How to consume strawberry banana smoothie without glucose spikes

Add Protein

Incorporate a source of protein such as Greek yogurt or a scoop of protein powder into your smoothie. Protein can help slow down the absorption of sugars.

Include Healthy Fats

Add a tablespoon of almond butter or chia seeds to your smoothie. Healthy fats can help moderate blood sugar levels by slowing down the digestion process.

Use Unsweetened Milk

Opt for unsweetened almond milk or coconut milk as your liquid base instead of fruit juices or sweetened milk alternatives to reduce sugar intake.

Increase Fiber Intake

Add a handful of greens like spinach or a tablespoon of ground flaxseeds. Fiber helps to slow down digestion and can reduce the impact on your blood sugar.

Control Portion Size

Be mindful of the portion size of your smoothie. Consuming smaller amounts at a time can prevent large spikes in blood glucose.

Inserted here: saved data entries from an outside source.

-- ==== Sys2Proof/Machine/Reports.lean ====
section
/-!
DEFINITION. Codes and report layouts of spec/12_formats.md sections 12.1 and 12.7. A report is built
without its field stamp, which `produce` adds (R61, R165).
-/

namespace Sys2Proof.Machine

/-! ## Codes (section 12.1) -/

def LoopState.code : LoopState → Nat
  | .free => 0 | .capture => 1 | .track => 2 | .coast => 3 | .holdover => 4

def FieldState.code : FieldState → Nat
  | .seek => 0 | .align => 1 | .lock => 2

def EngineState.code : EngineState → Nat
  | .stopped => 0 | .running => 1 | .waiting => 2 | .held => 3 | .halted => 4

/-- The number of a maskable fault: its mask bit (section 12.1). -/
def FaultKind.num : FaultKind → Nat
  | .badCue => 0 | .late => 1 | .prot => 2 | .stackOver => 3 | .stackUnder => 4 | .range => 5 | .busy => 6

def HaltReason.code : HaltReason → Nat
  | .halt => 0 | .link => 1 | .memory => 2 | .fault k => 3 + k.num

def LoaderState.code : LoaderState → Nat
  | .idle => 0 | .loading => 1 | .ready => 2

def Slot.code : Slot → Nat
  | .empty => 0 | .parked _ => 1 | .live _ => 2

def inputCode : Input → Nat
  | .a => 0 | .b => 1

def Standard.code : Standard → Nat
  | .s625 => 0 | .s525 => 1

/-- A detected standard, 2 when UNKNOWN. -/
def detectedCode : Option Standard → Nat
  | some d => d.code
  | none => 2

def Parity.code : Parity → Nat
  | .one => 1 | .two => 2

def parityCode : Option Parity → Nat
  | some p => p.code
  | none => 0

/-- The low word and the high word of a number wider than a word. -/
def lowWord (n : Nat) : Word := wordOfNat n
def highWord (n : Nat) : Word := wordOfNat (n / 65536)

/-- FFFFh: IDLE or none in an index or depth field. -/
def noneWord : Word := 0xffff#16

/-- An index field: the index, or FFFFh for none. -/
def indexWord : Option Nat → Word
  | some i => wordOfNat i
  | none => noneWord

/-- Status word 58 and SNAP/A: the tag of slot k in bits 2k, 2k + 1. -/
def tagsWord (slots : Vector Slot 8) : Word :=
  wordOfNat (slots.toList.foldr (fun x acc => x.code + 4 * acc) 0)

/-! ## INPUT (R10, R11, R17) -/

/-- Bit 0 the input named, 1 and 2 the presence of A and B, 3 the active input. -/
def inputWord (r : Rfe) (i : Input) : Word :=
  wordOfNat (inputCode i + 2 * bitOf r.inA.present + 4 * bitOf r.inB.present + 8 * inputCode r.active)

def Rfe.get (r : Rfe) : Input → RefInput
  | .a => r.inA
  | .b => r.inB

def repInput (w0 : Word) (r : Rfe) (i : Input) : Report :=
  { w0 := w0, w4 := inputWord r i, w5 := wordOfNat (detectedCode (r.get i).detected) }

def repInputPresent := repInput 0x0101#16
def repInputLost := repInput 0x0102#16

/-- Why the active input changed (R15, R16). -/
inductive SwitchReason where
  | auto | select
deriving DecidableEq, Repr

def repInputSwitched (r : Rfe) (why : SwitchReason) : Report :=
  { w0 := 0x0103#16, w4 := inputWord r r.active, w5 := wordOfNat (if why = .auto then 0 else 1) }

/-! ## LOCK (R45) -/

def repAcquired (p : Nat) (o : Origin) : Report :=
  { w0 := 0x0201#16, w4 := lowWord p, w5 := highWord p, w6 := wordOfNat (if o = .free then 0 else 1) }

/-- LOCK/STEP: mode 0 SNAP or 1 SLEW, the offset, and C, which is 0 for SNAP. -/
def repStep (m : StepMode) (offset c : Int) : Report :=
  { w0 := 0x0202#16, w4 := wordOfNat (if m = .snap then 0 else 1), w5 := wordOfInt offset,
    w6 := if m = .snap then 0 else wordOfInt c }

def repPullLimit (p : Nat) (upper : Bool) (e : Int) : Report :=
  { w0 := 0x0203#16, w4 := lowWord p, w5 := highWord p, w6 := wordOfNat (bitOf upper), w7 := wordOfInt e }

/-- LOCK/HOLDOVER: reason 0 FLYWHEEL or 1 SWITCH. -/
def repHoldover (p : Nat) (switch : Bool) (lastE : Int) : Report :=
  { w0 := 0x0204#16, w4 := lowWord p, w5 := highWord p, w6 := wordOfNat (bitOf switch), w7 := wordOfInt lastE }

/-- LOCK/FREE: reason 0 EXPIRED or 1 STANDARD. -/
def repFree (p : Nat) (standard : Bool) : Report :=
  { w0 := 0x0205#16, w4 := lowWord p, w5 := highWord p, w6 := wordOfNat (bitOf standard) }

/-- LOCK/STANDARD: reason 0 DETECTED or 1 FORCED. -/
def repStandard (d : Standard) (active : Input) (forced : Bool) : Report :=
  { w0 := 0x0206#16, w4 := wordOfNat d.code, w5 := wordOfNat (inputCode active), w6 := wordOfNat (bitOf forced) }

/-! ## FIELD (R62) -/

/-- Bits 0 and 1 the field state after the event, 2 and 3 the last reference parity. -/
def fieldWord (f : Fal) : Word := wordOfNat (f.field.code + 4 * parityCode f.lastParity)

def repFieldLocked (f : Fal) (inProgress : Parity) (vOffset : Nat) : Report :=
  { w0 := 0x0301#16, w4 := fieldWord f, w5 := wordOfNat inProgress.code, w6 := wordOfNat vOffset }

/-- FIELD/ADJUST: the new length of the field in progress, or 0 when the adjustment is pending. -/
def repFieldAdjust (f : Fal) (delta : Int) (newLength : Option Nat) : Report :=
  { w0 := 0x0302#16, w4 := fieldWord f, w5 := wordOfInt delta, w6 := wordOfNat (newLength.getD 0) }

inductive RealignReason where
  | distance | parity | vOffset
deriving DecidableEq, Repr

def RealignReason.code : RealignReason → Nat
  | .distance => 0 | .parity => 1 | .vOffset => 2

def repFieldRealign (f : Fal) (why : RealignReason) : Report :=
  { w0 := 0x0303#16, w4 := fieldWord f, w5 := wordOfNat why.code, w6 := wordOfInt f.lastDelta }

inductive LostReason where
  | missed | free | switch | standard
deriving DecidableEq, Repr

def LostReason.code : LostReason → Nat
  | .missed => 0 | .free => 1 | .switch => 2 | .standard => 3

/-- FIELD/LOST: the aligner after the event, the reason, the state left and the miss count (assumption
log 15). -/
def repFieldLost (f : Fal) (why : LostReason) (left : FieldState) (miss : Nat) : Report :=
  { w0 := 0x0304#16, w4 := fieldWord f, w5 := wordOfNat why.code, w6 := wordOfNat left.code,
    w7 := wordOfNat miss }

/-! ## Cue records as reports see them -/

def CueWords.kind (c : CueWords) : Nat := bits c.w0 0 8
def CueWords.tag (c : CueWords) : Word := c.w3
def CueWords.target (c : CueWords) : Stamp := BitVec.ofNat 24 (c.w1.toNat + 65536 * bits c.w2 0 8)
def CueWords.kindWord (c : CueWords) : Word := wordOfNat c.kind
def CueWords.targetLow (c : CueWords) : Word := c.w1
def CueWords.targetHigh (c : CueWords) : Word := wordOfNat (bits c.w2 0 8)

/-! ## CUE, WAITEND, MARK, HALT (R113, R114, R117, R119, R120, R182) -/

/-- CUE/LATE 0401h, CUE/SKIPPED 0402h, CUE/DONE 0404h: kind code and target stamp. -/
def repCue (w0 : Word) (c : CueWords) : Report :=
  { w0 := w0, tag := c.tag, w4 := c.kindWord, w5 := c.targetLow, w6 := c.targetHigh }

def repLate := repCue 0x0401#16
def repSkipped := repCue 0x0402#16
def repDone := repCue 0x0404#16

def loaderBank (k : Kbl) : Nat :=
  match k.load with
  | some r => r.bank.val
  | none => 0

def repDeferred (c : CueWords) (k : Kbl) : Report :=
  { w0 := 0x0403#16, tag := c.tag, w4 := c.kindWord, w5 := wordOfNat k.loader.code,
    w6 := wordOfNat (loaderBank k) }

/-- The wait count as a word; a free value beyond 65535 (assumption log 20). -/
def waitCountWord (n : Nat) : Word := if n < 65536 then wordOfNat n else Config.wideWaitCount n

def repWaitend (met : Bool) (r : WaitRecord) : Report :=
  { w0 := if met then 0x0501#16 else 0x0502#16, tag := r.copy.words.tag,
    w4 := wordOfNat (if r.cond = .line then 0 else 1), w5 := wordOfNat r.timeout,
    w6 := waitCountWord r.count }

/-- MARK: the subcode is the low byte of the value (R120). -/
def repMark (c : CueWords) : Report :=
  { w0 := wordOfNat (0x0600 + bits c.w4 0 8), tag := c.tag, w4 := c.w4 }

def repHaltRequested (c : CueWords) (take : Nat) : Report :=
  { w0 := 0x0700#16, tag := c.tag, w7 := wordOfNat take }

/-- HALT/LINK: source 0 RUN or 1 SETTINGS, and the first test failed (R82). -/
def repHaltLink (tag : Word) (settings : Bool) (test take : Nat) : Report :=
  { w0 := 0x0701#16, tag := tag, w4 := wordOfNat (bitOf settings), w5 := wordOfNat test,
    w7 := wordOfNat take }

def repHaltMemory (tag : Word) (path addr take : Nat) : Report :=
  { w0 := 0x0702#16, tag := tag, w4 := wordOfNat path, w5 := lowWord addr, w6 := highWord addr,
    w7 := wordOfNat take }

/-- HALT/BAD_CUE to HALT/BUSY: kind code, queue index or FFFFh, target stamp. -/
def repHaltFault (k : FaultKind) (c : CueWords) (index : Option Nat) : Report :=
  { w0 := wordOfNat (0x0703 + k.num), tag := c.tag, w4 := c.kindWord, w5 := indexWord index,
    w6 := c.targetLow, w7 := c.targetHigh }

/-! ## SWAP (R162) -/

def repSwapDone (r : LoadRecord) : Report :=
  { w0 := 0x0801#16, tag := r.tag, w4 := wordOfNat (r.bank.val + 256 * r.start),
    w5 := wordOfNat r.count, w6 := wordOfNat r.saturated, w7 := wordOfNat r.held }

def repSwapHeld (r : LoadRecord) (prot : Bool) (guardDepth : Option Nat) (level : Nat) : Report :=
  { w0 := 0x0802#16, tag := r.tag,
    w4 := wordOfNat (r.bank.val + 4 * bitOf prot + 8 * bitOf guardDepth.isSome + 16 * level),
    w5 := indexWord guardDepth }

def repSwapCancelled (cancel : Word) (r : LoadRecord) (ended : LoaderState) : Report :=
  { w0 := 0x0803#16, tag := cancel, w4 := wordOfNat (r.bank.val + 4 * bitOf (ended = .ready)),
    w5 := wordOfNat r.wordsRead, w6 := r.tag }

inductive AbortReason where
  | stop | memory | link
deriving DecidableEq, Repr

def AbortReason.code : AbortReason → Nat
  | .stop => 0 | .memory => 1 | .link => 2

def repSwapAborted (r : LoadRecord) (ended : LoaderState) (why : AbortReason) : Report :=
  { w0 := 0x0804#16, tag := r.tag,
    w4 := wordOfNat (r.bank.val + 4 * bitOf (ended = .ready) + 16 * why.code),
    w5 := wordOfNat r.wordsRead }

/-! ## WARN -/

def repWarnStandard (detected forced : Standard) (active : Input) : Report :=
  { w0 := 0x0901#16, w4 := wordOfNat detected.code, w5 := wordOfNat forced.code,
    w6 := wordOfNat (inputCode active) }

/-- WARN/INDEX: 0 TAKE, 1 PUT, 2 FILL, 3 GET (R84, R85, R86). -/
def repWarnIndex (tag : Word) (which value len : Nat) : Report :=
  { w0 := 0x0902#16, tag := tag, w4 := wordOfNat which, w5 := wordOfNat value, w6 := wordOfNat len }

def repWarnSetting (tag : Word) (code : Nat) (read adopted : Word) : Report :=
  { w0 := 0x0903#16, tag := tag, w4 := wordOfNat code, w5 := read, w6 := adopted }

def repWarnRange (tag : Word) (depth clamped read adopted : Nat) : Report :=
  { w0 := 0x0904#16, tag := tag, w4 := wordOfNat depth, w5 := wordOfNat clamped,
    w6 := wordOfNat read, w7 := wordOfNat adopted }

/-- WARN/STACK_OVER 0905h, WARN/STACK_UNDER 0906h (R130). -/
def repWarnStack (isOver : Bool) (c : CueWords) (depth : Nat) (slot : Fin 8) (found : Slot) : Report :=
  { w0 := if isOver then 0x0905#16 else 0x0906#16, tag := c.tag, w4 := c.kindWord,
    w5 := wordOfNat depth, w6 := wordOfNat slot.val, w7 := wordOfNat found.code }

/-- WARN/PROTECTED for the reason BANK (R161). -/
def repWarnBank (c : CueWords) (bank level : Nat) : Report :=
  { w0 := 0x0907#16, tag := c.tag, w4 := c.kindWord, w5 := 0, w6 := wordOfNat bank,
    w7 := wordOfNat level }

/-- WARN/PROTECTED for the reason LOCKDOWN: bit 0 TALLY, bit 1 the lockdown setting (R161). -/
def repWarnLockdown (c : CueWords) (tally lockdown : Bool) : Report :=
  { w0 := 0x0907#16, tag := c.tag, w4 := c.kindWord, w5 := 1,
    w6 := wordOfNat (bitOf tally + 2 * bitOf lockdown) }

/-- WARN/BAD_CUE: kind code, queue index or FFFFh, word number and value of the first bad field. -/
def repWarnBadCue (c : CueWords) (index : Option Nat) (word : Nat) (value : Word) : Report :=
  { w0 := 0x0908#16, tag := c.tag, w4 := c.kindWord, w5 := indexWord index, w6 := wordOfNat word,
    w7 := value }

/-! ## SNAP (R188) -/

def repSnapA (tag : Word) (take fill : Nat) (slots : Vector Slot 8) (masks : BitVec 7)
    (l : LoopState) (f : FieldState) (active : Input) (std : Standard) (lockdown : Bool) : Report :=
  { w0 := 0x0A01#16, tag := tag, w4 := wordOfNat take, w5 := wordOfNat fill, w6 := tagsWord slots,
    w7 := wordOfNat (masks.toNat + 256 * l.code + 2048 * f.code + 8192 * inputCode active
      + 16384 * std.code + 32768 * bitOf lockdown) }

/-- Two slot values in one word: slot 2k in bits 0 to 6, slot 2k + 1 in bits 8 to 14, a further bit in
bit 15. -/
def pairWord (low high top : Nat) : Word := wordOfNat (low + 256 * high + 32768 * top)

def repSnapB (tag : Word) (top : Nat) (v : Vector Nat 8) : Report :=
  { w0 := 0x0A02#16, tag := tag,
    w4 := pairWord v[0] v[1] (top % 2), w5 := pairWord v[2] v[3] (top / 2 % 2),
    w6 := pairWord v[4] v[5] (top / 4 % 2), w7 := pairWord v[6] v[7] 0 }

def repSnapC (tag : Word) (v : Vector Nat 8) (loader bank : Nat) : Report :=
  { w0 := 0x0A03#16, tag := tag,
    w4 := pairWord v[0] v[1] (loader % 2), w5 := pairWord v[2] v[3] (loader / 2 % 2),
    w6 := pairWord v[4] v[5] (bank % 2), w7 := pairWord v[6] v[7] (bank / 2 % 2) }

/-! ## TEST, FIELDSTAT, GAP (R193, R194, R174, R169) -/

def repTestField (excess accepted : Nat) : Report :=
  { w0 := 0x0B01#16, w4 := wordOfNat excess, w5 := wordOfNat accepted }

def repTestLocked (lockTime : Nat) : Report :=
  { w0 := 0x0B02#16, w4 := wordOfNat lockTime }

def repTestNolock (l : LoopState) (f : FieldState) : Report :=
  { w0 := 0x0B03#16, w4 := wordOfNat l.code, w5 := wordOfNat f.code }

/-- FIELDSTAT: ORDERED with one accepted line or more, else UNORDERED with −32768 in each figure. -/
def repFieldstat (f : FieldStats) : Report :=
  let w4 := wordOfNat (f.accepted % 256 + 256 * (f.coast % 256))
  let ext : Byte := BitVec.ofNat 8 (f.accepted / 256 % 2 + 2 * (f.coast / 256 % 2))
  match f.errors with
  | some e =>
    { w0 := 0x0C01#16, ext := ext, w4 := w4, w5 := wordOfInt e.least, w6 := wordOfInt e.greatest,
      w7 := wordOfInt (e.sum.tdiv f.accepted) }
  | none =>
    { w0 := 0x0C02#16, ext := ext, w4 := w4, w5 := 0x8000#16, w6 := 0x8000#16, w7 := 0x8000#16 }

/-- The GAP record of a gap part, with its closing stamp (R169). -/
def repGap (g : GapPart) : Report :=
  { w0 := if g.count = 65535 then 0x0D02#16 else 0x0D01#16, stamp := g.closing,
    w4 := wordOfNat g.count, w5 := lowWord g.first.toNat, w6 := highWord g.first.toNat }

/-- The eight words of a report record as written to memory (section 12.7, R198). -/
def Report.toWords (r : Report) : List Word :=
  [r.w0, lowWord r.stamp.toNat, wordOfNat (r.stamp.toNat / 65536 + 256 * r.ext.toNat), r.tag,
   r.w4, r.w5, r.w6, r.w7]

end Sys2Proof.Machine
end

Blend with Low-sugar Fruits

Balance the sweetness of your smoothie by adding low-sugar fruits like blueberries or raspberries instead of additional high-sugar fruits.

Drink with a Balanced Meal

Pair your smoothie with a meal that includes lean protein and whole grains to create a more balanced approach to managing glucose levels.

Stay Hydrated

Ensure you are well-hydrated before consuming your smoothie. Proper hydration can aid in maintaining stable blood sugar levels.

Time Your Consumption

Consider having your smoothie during or after a workout when your body is more efficient at using sugars, potentially minimizing spikes.

Monitor Ingredients

Keep an eye on the quantity of bananas and strawberries you are using. Reducing the portion of these high-sugar fruits can help control spikes.